Of course, once you've built the changes you must concurrently train hospital staff. Every update that changes clinical workflow will require additional education.

Phase 3: Evaluation

Once you get through those two major hurdles the process becomes more refined. If your data is mapped properly, it's time to begin evaluating or validating your data.

Make sure you have a good reporting tool (like Medisolv's ENCOR software) that allows you to easily see your data on a regular basis. If a patient failed a measure, drill down to the patient-level details to figure out why they failed. Was it a technical error such as mapping or timing? Was it a compliance issue?

Again, your team will play a critical role in this phase. Ideally, in your regularly scheduled meetings, Quality will present gaps they have noticed in the data. IT will then work on addressing those gaps from the technical side while Quality addresses any compliance issues with the clinicians.

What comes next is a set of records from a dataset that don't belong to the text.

/-- The value of an element code under a format; `x` is its scale byte (MXFP8). -/
def elemValue (fmt code x : Nat) : Val :=
  match fmt with
  | 1 => Fmt.bf16.value code
  | 2 => Fmt.f16.value code
  | 3 => flush8 Fmt.e4m3 (Fmt.e4m3.value code)
  | 4 => flush8 Fmt.e5m2 (Fmt.e5m2.value code)
  | 5 => if x = 255 then .nan false else (flush8 Fmt.e4m3 (Fmt.e4m3.value code)).scale ((x : Int) - 127)
  | 6 => if x = 255 then .nan false else (flush8 Fmt.e5m2 (Fmt.e5m2.value code)).scale ((x : Int) - 127)
  | _ => ofInt (sext 8 code)

/-- A scratchpad byte of a block, by its frame base. -/
def blockByte (s : State) (core frame off : Nat) : Nat := (rd (s.core core).data.scratch (frame * 1024 + off)).toNat

/-- The little-endian value of an operand's bytes at row i, byte j. -/
def opBytes (s : State) (core frame : Nat) (o : OpBase) (base i j n : Nat) : Nat :=
  leNat ((List.range n).map (fun q => rd (s.core core).data.scratch (frame * 1024 + place base o.pitch o.rot o.tile 0 i (j + q))))

/-- Element code k of a vector-register operand lane: bytes little-endian in sixteen registers (R197). Elements beyond their 64 bytes, which a BF16 B
with a PBF A would have, are 0 (assumption 99). -/
def vecElem (ws : List Word) (size k : Nat) : Nat :=
  (List.range size).foldl (fun r q => r + bits ((ws.getD ((k * size + q) / 4) 0).toNat) (8 * ((k * size + q) % 4)) 8 * 2 ^ (8 * q)) 0

/-- R199: AVal of a PBF operand: the planes consumed of element k of row i in step `st`. -/
def pbfA (s : State) (core frame : Nat) (a : OpDesc) (o : OpBase) (base i st k : Nat) : Val :=
  let l := a.len
  let be := k / l
  let e := blockByte s core frame (a.scl + i * a.spitch + st * (64 / l) + be)
  if e = 0 then .fin false 0 0
  else if e = 255 then .nan false
  else
    let n := k % l
    let mant : Int := (List.range a.planes).foldl (fun (r : Int) q =>
      let p := a.fp + q
      let byte := opBytes s core frame o base i (be * (a.m * l / 8) + p * (l / 8) + n / 8) 1
      let w : Int := if p = 0 then -((2 ^ (a.m - 1) : Nat) : Int) else ((2 ^ (a.m - 1 - p) : Nat) : Int)
      if byte.testBit (n % 8) then r + w else r) 0
    (ofInt mant).scale ((e : Int) - 127 - ((a.m : Int) - 1))

/-- Where an operand of an engine instruction is read for one step: core, frame base of its block, base of the step, step. -/
structure OpAt where
  core  : Nat
  frame : Nat
  base  : Nat
  st    : Nat

/-- AVal(i, s, k) (R199). -/
def aVal (s : State) (op : EngineOp) (x : OpAt) (i k : Nat) : Val :=
  let a := op.a
  if a.fmt = 8 then pbfA s x.core x.frame a op.abase x.base i x.st k
  else
    let size := elemSize a.fmt
    let code := if a.vsrc then vecElem (op.vecA.getD i []) size k else opBytes s x.core x.frame op.abase x.base i (k * size) size
    let sc := if a.fmt = 5 ∨ a.fmt = 6 then blockByte s x.core x.frame (a.scl + i * a.spitch + x.st * 2 + k / 32) else 127
    elemValue a.fmt code sc

/-- BVal(s, k, c) (R199). -/
def bVal (s : State) (op : EngineOp) (x : OpAt) (k c : Nat) : Val :=
  let b := op.b
  let size := elemSize b.fmt
  let code := if b.vsrc then vecElem (op.vecB.getD c []) size k else opBytes s x.core x.frame op.bbase x.base k (c * size) size
  let sc := if b.fmt = 5 ∨ b.fmt = 6 then blockByte s x.core x.frame (b.scl + c * b.spitch + x.st * 2 + k / 32) else 127
  elemValue b.fmt code sc

/-- R114: an element after a step: exact sum, rounded once to binary32 under RNE; an exact zero is +0. -/
def stepFloat (z : Word) (as bs : List Val) : Word :=
  let sum := (as.zip bs).foldl (fun r p => (Val.add 0 r (Val.mul p.1 p.2).1).1) (Fmt.f32.value z.toNat)
  if sum.isZero then 0 else BitVec.ofNat 32 (Fmt.f32.round 0 false sum).1

/-- The integer of a value that is one. -/
def Val.int : Val → Int | .fin n m _ => if n then -(m : Int) else m | _ => 0

/-- R115: an INT8 step: the exact sum added to the INT32 element, saturated. -/
def stepInt (z : Word) (as bs : List Val) : Word :=
  BitVec.ofInt 32 (clampInt (intLo 32 true) (intHi 32 true) ((as.zip bs).foldl (fun r p => r + p.1.int * p.2.int) z.toInt))

/-! ### Tiles -/

/-- Element (row, column) of a tile. -/
def tileAt (d : CoreData) (z i c : Nat) : Word := (look d.tiles (15360 * z + 160 * i + c)).getD 0

/-- A tile with every element given anew; zeros are not listed. -/
def tileSet (d : CoreData) (z : Nat) (f : Nat → Nat → Word) : CoreData :=
  let new := (List.range 15360).filterMap (fun q => let w := f (q / 160) (q % 160); if w = 0 then none else some (15360 * z + q, w))
  { d with tiles :=
      d.tiles.filter (fun e => decide (e.1 < 15360 * z)) ++ new ++ d.tiles.filter (fun e => decide (15360 * (z + 1) ≤ e.1)) }

/-- ASN of a tile. -/
def CoreData.asnOf (d : CoreData) (z : Nat) : Nat := (look d.asn z).getD 0

/-! ### Issue (R193, R194, R200, R208) -/

/-- The positions an engine instruction drives: cores, and the frame base and count of their blocks (R200). -/
def gridOfOp (c : Ctx) (rows cols : Nat) : Option (List (Nat × Nat × Nat)) :=
  if rows * cols = 1 then c.block.map (fun b => [(b.core, b.frame, b.frames)])
  else
    match c.block, c.gang with
    | some b, some g =>
      if b.rank ≠ 0 ∨ g.blocks.length < rows * cols then none
      else some ((g.blocks.take (rows * cols)).filterMap (fun x => (look c.s.blocks x).map (fun y => (y.core, y.frame, y.frames))))
    | _, _ => none

/-- A region of a block that an instruction reads or writes: byte extents within the allocation. -/
structure Region where
  pos     : Nat
  extents : List (Nat × Nat)
  write   : Bool

/-- R73: the steps' bases. -/
def stepBases (base adv steps : Nat) : List Nat := (List.range steps).map (fun q => (base + q * adv) % 2 ^ 19)

/-- Rows of an operand. -/
def rowExtents (base pitch rows lo width : Nat) : List (Nat × Nat) := (List.range rows).map (fun i => (base + i * pitch + lo, width))

/-- R197, R199: what MMA, MLOOP, MREF and MBOUND read of one A operand. -/
def aRegion (a : OpDesc) (o : OpBase) (adv steps : Nat) : List (Nat × Nat) :=
  if steps = 0 ∨ a.vsrc = true then []
  else
    let pb := a.len / 8
    let rows := fun base =>
      if a.fmt = 8 then
        (List.range a.blocks).flatMap (fun be => rowExtents base o.pitch 96 (be * a.m * pb + a.fp * pb) (a.planes * pb))
      else rowExtents base o.pitch 96 0 (a.k * elemSize a.fmt)
    (stepBases o.base adv steps).flatMap rows ++
      (if a.fmt = 5 ∨ a.fmt = 6 ∨ a.fmt = 8 then rowExtents a.scl a.spitch 96 0 (steps * a.blocks) else [])

/-- R197, R199: what they read of one B operand. -/
def bRegion (a b : OpDesc) (o : OpBase) (adv steps : Nat) : List (Nat × Nat) :=
  if steps = 0 ∨ b.vsrc = true then []
  else
    (stepBases o.base adv steps).flatMap (fun base => rowExtents base o.pitch a.k 0 (b.cols * elemSize b.fmt)) ++
      (if b.fmt = 5 ∨ b.fmt = 6 then rowExtents b.scl b.spitch b.cols 0 (steps * 2) else [])

/-- R208: the operand conditions of a format block. NP = 0 of MREF, which R198 leaves out of its range, is no condition of R208, so it raises
nothing (R259) and stands for m − FP (R195, assumption 75). -/
def fmtTraps (kind : EngineKind) (mma mref : Bool) (a b : OpDesc) (vlimit : Nat) : List Trap :=
  let bad :=
    !(pairOk a.fmt b.fmt) || decide (160 < b.ncol) ||
    (decide (a.fmt = 8) && (decide (a.m < 2) || decide (8 < a.m) || decide (a.m ≤ a.fp) || decide (a.m < a.fp + a.planes))) ||
    ((mref || decide (kind = .bound)) && decide (a.fmt ≠ 8)) || (decide (kind = .bound) && decide (a.fp ≠ 0)) ||
    [a, b].any (fun x => x.vsrc && (!mma || !(vsrcFmt x.fmt) || decide (vlimit < x.vbase + 16))) ||
    (b.vsrc && decide (96 < b.cols))
  if bad then [bare 0x02] else []

/-- R73, R208: the rotation conditions of an operand, and alignment, that of its advance among them. -/
def baseTraps (o : OpBase) (adv : Nat) : List Trap :=
  (if o.rot ≠ 0 ∧ (o.base % 256 ≠ 0 ∨ o.pitch % 256 ≠ 0 ∨ o.tile % 4 ≠ 0) then [bare 0x02] else []) ++
  (if o.base % 8 ≠ 0 ∨ o.pitch % 8 ≠ 0 ∨ adv % 8 ≠ 0 then [atAddr 0x03 o.base] else [])

/-- R71, R72, R208: an extent beyond its block's allocation. -/
def regionTraps (pos : List (Nat × Nat × Nat)) (rs : List Region) : List Trap :=
  rs.flatMap (fun r => match pos[r.pos]? with
    | none => [bare 0x02]
    | some p => (match r.extents.find? (fun x => decide (0 < x.2) && decide (p.2.2 * 1024 < x.1 + x.2)) with
      | some x => [atAddr 0x12 (max (p.2.2 * 1024) x.1)]
      | none => []))

/-- R74: the frames of regions. -/
def regionFrames (pos : List (Nat × Nat × Nat)) (rs : List Region) (write : Bool) : List Frame :=
  (rs.flatMap (fun r =>
    if r.write ≠ write then []
    else match pos[r.pos]? with
      | some p => framesOf p.1 (r.extents.map (fun x => (p.2.1 * 1024 + x.1, x.2)))
      | none => [])).eraseDups

/-- An engine instruction as issue meets it: the instruction, its regions, its causes, and the vector registers it names beside its fields. -/
structure EngineIssue where
  op      : EngineOp
  pos     : List (Nat × Nat × Nat)
  regions : List Region
  traps   : List Trap
  vregs   : List Operand := []
  /-- First registers of operands that all 96 lanes give (R197). -/
  vsrc    : List Nat := []

/-- No operand. -/
def OpDesc.none : OpDesc := opDesc 0
def OpBase.none : OpBase := opBase 0 0

/-- R194: the fields every engine instruction captures. -/
def engineBase (c : Ctx) (kind : EngineKind) (z : BitVec 2) (a : Reg) (rows cols : Nat) (pos : List (Nat × Nat × Nat)) : EngineOp :=
  { kind := kind, lid := lidOf c.s c.v.owner, asid := c.v.asid, z := z.toNat, e := (c.e.rS a.toNat).toNat % 65536, ent := c.k, wave := c.e.wave, serial := c.s.fresh, rows := rows,
    cols := cols, cores := pos.map (fun p => p.1), frames := pos.map (fun p => (p.2.1, p.2.2)), steps := 0, a := OpDesc.none, b := OpDesc.none,
    abase := OpBase.none, bbase := OpBase.none, aadv := 0, badv := 0, vecA := [], vecB := [], dest := OpBase.none, conv := 0, rm := 0,
    sat := false, reg := 0, c0 := 0, n := 0, lanes := 0, reads := [], writes := [], queuedAt := 0 }

/-- R194, R208: the grid condition. -/
def gridTraps (g : Option (List (Nat × Nat × Nat))) : List Trap := if g.isSome then [] else [bare 0x02]

/-- Sixteen registers of each lane from VBASE up (R197). -/
def vecRows (c : Ctx) (x : OpDesc) : List (List Word) :=
  if x.vsrc then laneList.map (fun i => (List.range 16).map (fun r => c.v.rV (x.vbase + r) i)) else []

/-- R198, R199, R208: MMA, MLOOP, MREF and MBOUND. An operand in vector registers has no base (R197, assumption 67). -/
def stepsIssue (c : Ctx) (kind : EngineKind) (mma mref : Bool) (r q : Nat) (z : BitVec 2) (a b : Reg) : EngineIssue :=
  let g := gridOfOp c r q
  let pos := g.getD []
  let reg := fun j => (c.e.rS (b.toNat + j)).toNat
  let fb := bits (reg 0) 0 19
  let own := c.block.map (fun x => (x.core, x.frame, x.frames))
  let alloc := (own.map (fun x => x.2.2 * 1024)).getD 0
  let raw := match own with
    | some x => rdN (c.s.core x.1).data.scratch (x.2.1 * 1024 + fb) 32
    | none => 0
  let a0 := opDesc (raw % 2 ^ 128)
  let da : OpDesc := if mref then { a0 with fp := bits (reg 1) 16 4, np := bits (reg 1) 20 4 } else a0
  let db := opDesc (raw / 2 ^ 128)
  let steps := if mma then 1 else bits (reg 1) 0 16
  let aadv := if mma then 0 else reg 6
  let badv := if mma then 0 else reg 7
  let oa := opBase (reg 2) (reg 3)
  let ob := opBase (reg 4) (reg 5)
  let inAlloc := decide (fb + 32 ≤ alloc)
  let regions : List Region :=
    if inAlloc then
      (List.range r).map (fun i => { pos := i * q, extents := aRegion da oa aadv steps, write := false }) ++
      (List.range q).map (fun j => { pos := j, extents := bRegion da db ob badv steps, write := false })
    else []
  let op := engineBase c kind z a r q pos
  { op := { op with
      steps := steps, a := da, b := db, abase := oa, bbase := ob, aadv := aadv, badv := badv, vecA := vecRows c da, vecB := vecRows c db
      reg := a.toNat }
    pos := pos, regions := regions
    vregs := if mma then ([da, db].filter (fun x => x.vsrc)).map (fun x => oVs x.vbase 16) else []
    vsrc := if mma then ([da, db].filter (fun x => x.vsrc)).map (fun x => x.vbase) else []
    traps := gridTraps g ++ (if fb % 32 = 0 then [] else [atAddr 0x03 fb]) ++ (if inAlloc then [] else [atAddr 0x12 (max alloc fb)]) ++
      (if inAlloc then fmtTraps kind mma mref da db c.v.vlimit else []) ++ (if inAlloc && da.vsrc then [] else baseTraps oa aadv) ++
      (if inAlloc && db.vsrc then [] else baseTraps ob badv) }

This process begins as soon as you are able and continues for the majority of the year.

Phase 4: Submission

CMS submission usually opens in the fall of the reporting calendar year but the actual deadline is the last day of February of the next calendar year. For most of our hospitals, submission is the easy part. Everything leading up to this phase is where the difficult work takes place.

Here is an example of what a successful eCQM submission to CMS looks like.

This is what you want to see after you submit to QualityNet. Notice that all files are marked as accepted on the submission summary report.

The process doesn't actually end with submission! We recommend a post-submission validation as well. Using the eCQM Performance Summary Report below, compare what this report says your results were versus what your results were in your eCQM reporting tool. Make sure those results align. If not, work on addressing any gaps in performance. 


We have a saying here at Medisolv: “Quality is 364 days of the year; submission is one day.” What we mean is that submission should really be a non-event for you, just as it is for our Medisolv clients. You should be focused on using your quality data to make an impactful change at your organization, and you can only do that by having regular access to accurate, meaningful data to measure your performance.